Saved entries:
/-! ## The budget check -/

theorem budgetCheck_idle (h : s.jobs[j].budget = 0 ∨ s.jobs[j].budgetReached = true ∨ s.jobs[j].reject < s.jobs[j].budget) :
    s.budgetCheck j = s := by
  refine if_neg fun ⟨hbudget, hreached, hle⟩ => ?_
  obtain h | h | h := h
  · exact hbudget h
  · rw [h] at hreached
    contradiction
  · omega

theorem budgetCheck_reached (hbudget : s.jobs[j].budget ≠ 0) (hreached : s.jobs[j].budgetReached = false)
    (hle : s.jobs[j].budget ≤ s.jobs[j].reject) : s.budgetCheck j = { s with
      jobs := s.jobs.set j { s.jobs[j] with budgetReached := true }
      notices := postInto s.notices (.budgetReached j) (.job s.jobs[j].number) } :=
  if_pos ⟨hbudget, hreached, hle⟩

/-! ## SET BUDGET -/

theorem newBudget_clears (h : budget = 0 ∨ s.jobs[j].reject < budget) : s.newBudget j budget = { s with
    jobs := s.jobs.set j { s.jobs[j] with budget := budget, budgetReached := false } } := by
  have hflag : (s.jobs[j].budgetReached && decide (budget ≠ 0 ∧ budget ≤ s.jobs[j].reject)) = false := by
    rw [decide_eq_false, Bool.and_false]
    omega
  rw [State.newBudget, budgetCheck_idle]
  · simp only [State.modJob, hflag]
  · rw [modJob_self]
    exact h.imp_right .inr

theorem newBudget_keeps (hbudget : budget ≠ 0) (hle : budget ≤ s.jobs[j].reject)
    (hreached : s.jobs[j].budgetReached = true) : s.newBudget j budget = { s with
      jobs := s.jobs.set j { s.jobs[j] with budget := budget } } := by
  have hflag : (s.jobs[j].budgetReached && decide (budget ≠ 0 ∧ budget ≤ s.jobs[j].reject)) =
      s.jobs[j].budgetReached := by rw [decide_eq_true ⟨hbudget, hle⟩, Bool.and_true]
  rw [State.newBudget, budgetCheck_idle]
  · simp only [State.modJob, hflag]
  · rw [modJob_self]
    exact .inr (.inl (hflag.trans hreached))

theorem newBudget_reaches (hbudget : budget ≠ 0) (hle : budget ≤ s.jobs[j].reject)
    (hreached : s.jobs[j].budgetReached = false) : s.newBudget j budget = { s with
      jobs := s.jobs.set j { s.jobs[j] with budget := budget, budgetReached := true }
      notices := postInto s.notices (.budgetReached j) (.job s.jobs[j].number) } := by
  rw [State.newBudget, budgetCheck_reached]
  · simp only [State.modJob, getElem_set_fin, if_true, Vector.set_set]
  · rw [modJob_self]
    exact hbudget
  · rw [modJob_self]
    exact (congrArg (· && _) hreached).trans (Bool.false_and _)
  · rw [modJob_self]
    exact hle

theorem num_budget (hb : budget ≤ 4294967295) : num (byteOf j.val :: beBytes 4 budget) 1 4 = budget := by
  rw [num_succ, num_whole]
  omega

theorem setBudget_wrongState (h : s.jobs[j].state = .free ∨ s.jobs[j].state = .closed) :
    setBudget (byteOf j.val :: beBytes 4 budget) s = .refuse .wrongState := by
  rw [setBudget, withJob_named]
  dsimp only
  obtain h | h := h <;> rw [h]

theorem budgetAnswer_eq {x : Job} {st : JobState} (h : x.state = st) : x.budgetAnswer =
    st.code :: (beBytes 4 x.budget ++ (beBytes 4 x.reject ++ [flagByte x.budgetReached])) := by
  rw [Job.budgetAnswer, h]
  rfl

» **What is required**
Among the lines above, list those that contain the word "Bool".

» **Response to the exercise**
    rw [decide_eq_false, Bool.and_false]
      s.jobs[j].budgetReached := by rw [decide_eq_true ⟨hbudget, hle⟩, Bool.and_true]
    exact (congrArg (· && _) hreached).trans (Bool.false_and _)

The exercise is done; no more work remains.